No long ago, a senior executive from one of corporate America's large bellwether stocks received a telephone call from law enforcement, explaining that the company had a major software vulnerability in its corporate web site. The agent described the vulnerability and its location in great detail and requested that it be fixed immediately. But he refused to disclose how he knew.
At the executive's request, the organization's chief information security officer (CISO) investigated the matter, confirmed the flaw and fixed it. Through forensics, the CISO discovered that a foreign government had penetrated the organisation's applications infrastructure and was in a position to bring it down whenever the time was deemed right.
Cybersecurity is no longer just the job of IT. As the true story above highlights, cybercrime today is a silent, invisible battlefield. The anonymity and universal access of cyberspace makes cybercrime attractive and easy. If customers, partners and employees can access sensitive systems from anywhere in the world, then the same pathway to the core infrastructure and priceless data exists for hackers as well.
Defending against cybercrime is costing billions of dollars. According to Gartner, organizations worldwide spent $288 billion on information security products in 2007. U.S. companies alone spent $79 billion in 2007. The U.S. government is allocating $7.9 billion in 2009 for cybersecurity, which is $103 out of every $1,000 requested for IT spending —up 75 percent from 2004.
But is all this investment making an impact? Consider:
* The Web Application Security Consortium project analysed 31,373 web applications and discovered that they contained 148,000 vulnerabilities.
* Between 2001 and 2007, 180 million credit card records were stolen.
* The Washington Post reported that by August 2008, the number of successful data breaches had surpassed all breaches from 2007.
What's not working? Businesses build applications to store, process and transact money and data for the sake of efficiency — but they often failed to properly defend these applications. As business modernized, software security didn't. And hackers have sniffed out the weaknesses. Traditional defensive measures — including firewalls and anti-virus — don't protect against data breaches.
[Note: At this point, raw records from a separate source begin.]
/-! ### Instructions and bundles -/

/-- An instruction that completes starts no transfer that races. -/
theorem exec_raceFree (hs : s.raceFree = true) (ht : exec i s = .next t) : t.raceFree = true := by
  have hlanded : t.landed.Sublist s.landed := by
    obtain h | h := exec_landed ht <;> rw [h]
    exact List.nil_sublist _
  obtain hd | ⟨q, -, -, -, hnew, hd⟩ := exec_dmaq ht
  · refine noRaces_sublist hs ?_
    rw [State.unordered, hd]
    exact hlanded.append_left _
  · have hall : noRaces (q.record :: s.unordered) = true := noRaces_cons hs hnew
    have hperm : (s.dmaq ++ [q.record] ++ s.landed).Perm (q.record :: s.unordered) := by
      rw [List.append_assoc]
      exact List.perm_middle
    rw [← noRaces_perm hperm] at hall
    refine noRaces_sublist hall ?_
    rw [State.unordered, hd]
    exact hlanded.append_left _

/-- A bundle that runs starts no transfer that races. -/
theorem runBundle_raceFree {is : List Instr} (hs : s.raceFree = true) (h : runBundle s is = .next t) :
    t.raceFree = true := by
  obtain ⟨-, -, u, hu, rfl⟩ := runBundle_next h
  have hread : (s.readState is).raceFree = true := by
    unfold State.readState
    split
    · exact noRaces_sublist hs ((List.nil_sublist _).append_left _)
    · exact hs
  cases is with
  | nil => cases hu; exact hread
  | cons i rest =>
    obtain ⟨v, hv, hrest⟩ := commitBundle_next.1 hu
    have hfirst : v.raceFree = true := exec_raceFree hread hv
    change u.raceFree = true
    exact commitRest_keeps (P := fun w => w.raceFree = true) (fun _ hw => hw) (fun _ _ _ hw => hw)
      (fun _ _ _ _ hw hx => exec_raceFree hw hx) hfirst hrest

/-! ### The engine -/

/-- A transfer that goes from those in flight to those that no WAIT has ordered. -/
theorem land_outlines {q landed : List Transfer} {j : Nat} {tr : Transfer} (hj : q[j]? = some tr) :
    ((q.eraseIdx j ++ (landed ++ [{ tr with copied := [] }])).map Transfer.outline).Perm
      ((q ++ landed).map Transfer.outline) := by
  obtain ⟨hlt, rfl⟩ := List.getElem?_eq_some_iff.1 hj
  have hmoved : (q.eraseIdx j ++ (landed ++ [q[j]])).Perm (q ++ landed) := by
    rw [← List.append_assoc]
    exact (List.perm_append_singleton ..).trans ((List.getElem_cons_eraseIdx_perm hlt).append_right landed)
  have hcopied : Transfer.outline { q[j] with copied := [] } = q[j].outline := rfl
  simpa [hcopied] using hmoved.map Transfer.outline

/-- A transfer of which one more byte is copied. -/
theorem withCopied_outlines {q : List Transfer} {j k : Nat} {tr : Transfer} (hj : q[j]? = some tr) :
    (q.set j (tr.withCopied k)).map Transfer.outline = q.map Transfer.outline := by
  obtain ⟨hlt, rfl⟩ := List.getElem?_eq_some_iff.1 hj
  have hsame : Transfer.outline (q[j].withCopied k) = (q.map Transfer.outline)[j]'(by simpa using hlt) := by
    rw [List.getElem_map]
    rfl
  rw [List.map_set, hsame, List.set_getElem_self]

/-- A turn of the engine changes how much of the transfers is copied, and which of them are in flight, but not which
ones no WAIT has ordered. -/
theorem engineMove_outlines (h : s.engineMove = .next t) :
    (t.unordered.map Transfer.outline).Perm (s.unordered.map Transfer.outline) := by
  obtain rfl | ⟨j, tr, hj, rfl | ⟨k, -, hcopy⟩⟩ := State.engineMove_next h
  · simp [State.unordered]
  · exact land_outlines hj
  · obtain ⟨b, -, ⟨-, rfl⟩ | ⟨-, rfl⟩⟩ := State.copyByte_next hcopy
    · simpa [State.unordered] using land_outlines hj
    · simp [State.unordered, withCopied_outlines hj]

theorem engineMove_raceFree (hs : s.raceFree = true) (h : s.engineMove = .next t) : t.raceFree = true := by
  rw [State.raceFree, ← noRaces_map_outline, noRaces_perm (engineMove_outlines h), noRaces_map_outline]
  exact hs

end Sys2Proof.Machine

open Sys2Proof Sys2Proof.Machine

/-- Settles O15: a new transfer starts only when it races with none, and the engine changes no transfer's ranges. -/
theorem stepKeepsTransfersRaceFree : Obligations.StepKeepsTransfersRaceFree := by
  intro s t hs ht
  obtain ⟨s', hs', hmove⟩ := step_next ht
  have hfree : s'.raceFree = true := by
    obtain rfl | rfl := hs'
    · exact hs
    · rw [State.turnTaken_eq]
      exact hs
  obtain he | ⟨is, -, hrun⟩ := hmove
  · exact engineMove_raceFree hfree he
  · exact runBundle_raceFree hfree hrun

/-- Settles O38: a transfer starts as the instruction asks, and what it asks for counts in units of 32 bytes. -/
theorem transferAlignment : Obligations.TransferAlignment := by
  intro i s t ht
  obtain hd | ⟨q, hq, ⟨hsrc, -⟩, ⟨hdst, -⟩, -, hd⟩ := exec_dmaq ht
  · exact .inl hd
  obtain ⟨⟨r, base, hr⟩, ⟨r', base', hr'⟩, hlen⟩ := Instr.transfer_granules hq
  refine .inr ⟨q.record, hd, ⟨r, base, ?_⟩, ⟨r', base', ?_⟩, hlen, ?_, ?_⟩
  · exact (Int.toNat_of_nonneg hsrc).trans hr
  · exact (Int.toNat_of_nonneg hdst).trans hr'
  · change q.srcAddr.toNat % 32 = 0
    omega
  · change q.dstAddr.toNat % 32 = 0
    omega
end

section
/-! SUPPORT. The bytes that a read finds, and the value they make. -/

namespace Sys2Proof.Machine

open Sys2Proof

/-! ### Bytes of a value -/

/-- The bytes of the value of bytes are those bytes. -/
theorem leBytes_leNat (bs : List Byte) : leBytes bs.length (leNat bs) = bs := by
  induction bs with
  | nil => rfl
  | cons b bs ih =>
    have hb := b.isLt
    have hlow : BitVec.ofNat 8 (b.toNat + 256 * leNat bs) = b := by
      apply BitVec.eq_of_toNat_eq
      rw [BitVec.toNat_ofNat]
      omega
    have hhigh : (b.toNat + 256 * leNat bs) / 256 = leNat bs := by omega
    rw [List.length_cons, leNat, leBytes, hlow, hhigh, ih]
Application security: A new business imperative
The days of hacking for fun are over. The new face of cybercrime has evolved in two ways:
* First, foreign governments are also after intellectual property, particularly in the military domain, and the internet is their portal into the applications and databases that hold these secrets.
Countries such as China, for example, have now become proficient in the art of cyberwarfare and cyberespionage after setting up specific hacking centers to this end. North Korea, on the other hand, has invested in a hacking school, from which about 100 hackers graduate each year, while Russia fetes its cyber-savvy practitioners as national heroes. The rationale is, why invest vast sums in conventional weapons or risk international scandal should spies be discovered, when such operations can be conducted quietly online these days?
* Second, the amount of money that can be made from online fraud and theft with relatively little risk (compared to operations in the physical world) inevitably makes such undertakings attractive. This means that both individuals on the make and organized crime are now becoming involved.
A very sophisticated industry is also developing around the pursuit. Consider how the opponent has mobilized:
* In recent years, a growing number of hacker matchmaking sites have sprung up. These act in a similar fashion to a brokerage firm and bring people with a range of different skills together to target organizations more effectively.
* There are also various web sites that publish software vulnerabilities and make the hackers' job all the easier.
* Hackers develop and sell automated hacking tools.
Business software assurance
What has allowed this evolution? Applications are only as good as the software developers who wrote them. And most of those developers are not responsible for security.
So what can organisations do to protect themselves from the hacking threat more effectively?
The first thing is to adopt a Business Software Assurance approach for information security. BSA offers a good foundation to understand what threats and vulnerabilities could impact the business and what the likelihood is of problems occurring.
BSA involves introducing a formal methodology to help determine what the real risks are. This enables businesses to focus on their true needs by formally documenting processes to ensure that issues do not end up falling through the cracks.
As part of the BSA process, it's crucial to gain an understanding of just how exposed the organization's systems are. The aim is to remove any flaws from the code to make it impenetrable to attack. More importantly, it is about adopting an inside-out strategy that tackles root causes as opposed to simply employing outside-in tactics that involve putting a protective wall around the problem.
As the world has moved online, it has brought all of its vices with it. An entire economy has sprung up online to support and feed a cycle of fraud and theft that leeches untold strategic and monetary value from supposedly safe data warehouses, and costs further billions to defend against with limited effect. The only path out of this reckless cycle is a strategy that focuses not only on the criminals that are after your data, but the vulnerabilities in your software infrastructure that they turn against you.